First there are hierarchies for organizations and groups. There are three levels of policies: explicit, group (dynamic), and organizational. There are also the Inherit/Enforce settings which come into play. Lastly, there are the precedence settings for group policies. We will examine each of these factors in turn. But first, a qualification. Precedence does not mean that one policy completely overrides another. Precedence applies on a per field basis. So a setting in a policy with lower precedence can still make into the effective policy if the policy with a higher precedence does not have a value for that setting.
Hierarchies
Before explaining about the three levels of policies, the first thing that we need to understand is hierarchies. Organizational policies and dynamic polices (because of the group name, "Executives/IBM") can be hierarchical. When hierarchies are present, they are resolved first before precedence is applied.

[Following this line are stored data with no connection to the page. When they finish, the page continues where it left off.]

/-! Ports, lanes, tiles. -/

/-- Bring-up (R52, R55, R56). -/
def Obligations.BringUpGoesStepByStep : Prop :=
  (∀ (p : Fin 1024) (s : State), s.lit → p.val + Dev.portWidth s.dev p ≤ 1024 → Dev.domain s.dev (6 + p / 64) = 1 →
    let d := s.dev
    let st := Dev.el d (K.portState p)
    let itf := Dev.el d (K.portInterface p)
    let train : Nat := if Dev.el d (K.portLtEnable p) = 1 ∨ itf = 2 then 3 else 4
    let start : Nat := if Dev.el d (K.portAnEnable p) = 1 then 2 else train
    let goes (i : Instr) (v : Nat) (why : Option Nat) : Prop :=
      Does i s (fun x => Dev.el x (K.portState p) = v
        ∧ (∀ r, why = some r → Dev.el x (K.portDownReason p) = r
            ∧ Dev.el x (K.portTrainFailures p) = if r = 8 ∨ r = 9 then (Dev.el d (K.portTrainFailures p) + 1) % 2 ^ 32
                                                 else Dev.el d (K.portTrainFailures p))
        ∧ (why = none → Dev.el x (K.portDownReason p) = Dev.el d (K.portDownReason p))
        ∧ (∀ q : Fin 1024, q ≠ p → Dev.el x (K.portState q) = Dev.el d (K.portState q) ∧ Dev.linkS x q = Dev.linkS d q)
        ∧ SameTraffic d x ∧ SameTables d x ∧ x.time = d.time)
    (Dev.el d (K.tileMcuState (p / 64)) ≠ 1 → Dev.adminUp d p = true →
      (st = 1 → goes (.signalDetect p) start none) ∧ (st = 6 → goes (.portRetryTimer p) start none))
    ∧ (st = 2 →
        (∀ theirs : Nat,
          let ours := if Dev.el d (K.portAnAbilities p) = 0 then 2 ^ Dev.el d (K.portSpeed p) else Dev.el d (K.portAnAbilities p)
          let common (m : Nat) : Bool := ours.testBit m && theirs.testBit m
          (∀ m, 1 ≤ m → m < 15 → common m = true → (∀ k, 1 ≤ k → k < m → common k = false) →
            if (if m = 14 then 13 else m) = Dev.el d (K.portSpeed p) then goes (.anComplete p theirs) train none
            else goes (.anComplete p theirs) 6 (some 4))
          ∧ ((∀ m, 1 ≤ m → m < 15 → common m = false) → goes (.anComplete p theirs) 6 (some 4)))
        ∧ goes (.anTimeout p) 6 (some 11))
    ∧ (st = 3 → itf ≠ 2 → (∀ eqs, goes (.ltComplete p eqs) 4 none) ∧ goes (.trainingTimeout p) 6 (some 8))
    ∧ (st = 3 → itf = 2 → ∀ eqs, goes (.c2mAdaptDone p eqs) 4 none)
    ∧ (st = 3 → ∀ (eqs : List LaneEq) (k : Nat) (e : LaneEq), k < Dev.portWidth d p → eqs[k]? = some e →
        Does (if itf = 2 then .c2mAdaptDone p eqs else .ltComplete p eqs) s (fun x => Dev.el x (K.laneSnr (p + k)) = e.snr))
    ∧ (st = 4 →
        Does (.alignmentLock p) s (fun x => Dev.linkS x p = { Dev.linkS d p with debounce := true, sendsRf := false }
          ∧ (∀ q : Fin 1024, q ≠ p → Dev.linkS x q = Dev.linkS d q) ∧ x.dict = d.dict ∧ SameTraffic d x ∧ SameTables d x)
        ∧ ((Dev.linkS d p).debounce = false → goes (.alignmentTimeout p) 6 (some 9)))
    ∧ (st ≠ 1 → exec (.signalDetect p) s = .next s) ∧ (st ≠ 6 → exec (.portRetryTimer p) s = .next s)
    ∧ (st ≠ 2 → exec (.anTimeout p) s = .next s ∧ ∀ r, exec (.anComplete p r) s = .next s)
    ∧ (st = 3 → itf = 2 → exec (.trainingTimeout p) s = .next s)
    ∧ (st ≠ 3 → exec (.trainingTimeout p) s = .next s ∧ ∀ eqs, exec (.ltComplete p eqs) s = .next s ∧ exec (.c2mAdaptDone p eqs) s = .next s)
    ∧ (st ≠ 4 → exec (.alignmentLock p) s = .next s ∧ exec (.alignmentTimeout p) s = .next s ∧ exec (.portDebounceUp p) s = .next s))
  ∧ (∀ (p : Fin 1024) (s : State), Dev.domain s.dev (6 + p / 64) ≠ 1 → ∀ i : Instr,
      (i = .signalDetect p ∨ i = .anTimeout p ∨ i = .portRetryTimer p ∨ i = .trainingTimeout p ∨ i = .alignmentLock p
        ∨ i = .alignmentTimeout p ∨ (∃ r, i = .anComplete p r) ∨ ∃ eqs, i = .ltComplete p eqs ∨ i = .c2mAdaptDone p eqs) →
      exec i s = .next s)

/-- Up and down (R55, R57, R58, R187). -/
def Obligations.PortsComeUpAndGoDown : Prop :=
  (∀ (p : Fin 1024) (s : State), s.lit → p.val + Dev.portWidth s.dev p ≤ 1024 → Dev.domain s.dev (6 + p / 64) = 1 →
    let d := s.dev
    let l := Dev.linkS d p
    let falls (i : Instr) (r : Nat) : Prop :=
      Does i s (fun x => Dev.el x (K.portState p) ≠ 5 ∧ Dev.el x (K.portDownReason p) = r
        ∧ Dev.el x (K.portFlaps p) = (Dev.el d (K.portFlaps p) + 1) % 2 ^ 32
        ∧ (Dev.linkS x p).conds = []
        ∧ (∀ q : Fin 16, (Dev.queue x (p * 16 + q)).held = true)
        ∧ (Dev.port x p).tx = none ∧ (Dev.port x p).sel = [] ∧ (Dev.port x p).pfc = []
        ∧ (Dev.hp x 0).evtCause.getLsbD 0 = true ∧ (Dev.hp x 1).evtCause.getLsbD 0 = true ∧ SameTables d x)
    (Dev.el d (K.portState p) = 4 → l.debounce = true → Dev.rouriOk d (p / 64) = true →
      Does (.portDebounceUp p) s (fun x => Dev.el x (K.portState p) = 5
        ∧ Dev.el x (K.portLinkUps p) = (Dev.el d (K.portLinkUps p) + 1) % 2 ^ 32 ∧ Dev.el x (K.portLastChange p) = Dev.tb0Elem d
        ∧ (∀ q : Fin 16, (Dev.queue x (p * 16 + q)).held = ((Dev.queue d (p * 16 + q)).held && (Dev.queue d (p * 16 + q)).flushing)
            ∧ (Dev.queue x (p * 16 + q)).items = (Dev.queue d (p * 16 + q)).items)
        ∧ (Dev.hp x 0).evtCause.getLsbD 0 = true ∧ (Dev.hp x 1).evtCause.getLsbD 0 = true
        ∧ x.pkts = d.pkts ∧ x.pipes = d.pipes ∧ x.buf = d.buf ∧ x.gran = d.gran ∧ SameTables d x))
    ∧ (Dev.el d (K.portState p) = 5 → Dev.el d (K.portDebounceDown p) ≠ 0 → ∀ c : LinkCond,
        Does (.linkFaultDetect p c) s (fun x => Dev.el x (K.portState p) = 5
          ∧ (Dev.linkS x p).conds = (if l.conds.contains (LinkCond.reason c) then l.conds else l.conds ++ [LinkCond.reason c])
          ∧ (c ≠ .remoteFault → (Dev.linkS x p).sendsRf = true)
          ∧ SameTraffic d x ∧ SameTables d x))
    ∧ (Dev.el d (K.portState p) = 5 → Dev.el d (K.portDebounceDown p) = 0 → ∀ c : LinkCond, falls (.linkFaultDetect p c) (LinkCond.reason c))
    ∧ (Dev.el d (K.portState p) = 5 → ∀ r t, l.conds = r :: t → falls (.portDownDebounce p) r)
    ∧ (l.conds = [] → exec (.portDownDebounce p) s = .next s)
    ∧ (∀ c : LinkCond, Does (.linkFaultClear p c) s (fun x =>
        let left := l.conds.filter (fun r => r != LinkCond.reason c)
        Dev.linkS x p = { l with
          conds := left,
          sendsRf := l.sendsRf && !(Dev.el d (K.portState p) == 5 && !left.any (fun r => [1, 2, 3, 5].contains r)) }
        ∧ (∀ q : Fin 1024, q ≠ p → Dev.linkS x q = Dev.linkS d q) ∧ x.dict = d.dict ∧ SameTraffic d x ∧ SameTables d x)))
  ∧ (∀ (p : Fin 1024) (s : State), Dev.domain s.dev (6 + p / 64) ≠ 1 →
      exec (.portDebounceUp p) s = .next s ∧ exec (.portDownDebounce p) s = .next s
      ∧ ∀ c : LinkCond, exec (.linkFaultDetect p c) s = .next s ∧ exec (.linkFaultClear p c) s = .next s)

Take for example the organizational policy "*/Europe/IBM", it is a hierarchical name. If there is also a root organizational policy, "*/IBM" then it would have to be taken into account. So resolving these two policies would result in the following table with some settings/values from the Mail settings for illustrative purposes:
| Required Change Interval | Assigned vault | Warning Period | Allowed Grace Period |
Organizational: */Europe/IBM | Don't Set | N/A | 14 days | 90 days |
Organizational: */IBM | 90 days | N/A | 21 days | N/A |
Note:
Don't Set in the above example and the rest of this document refers to the How To Apply feature of policies that exists on a per setting basis:
That feature will be discussed in another Wiki since it is has a different dynamic in the policy space. For this discussion, having Don't Set for a value means that checkbox is selected.
N/A simply means that the value does not matter.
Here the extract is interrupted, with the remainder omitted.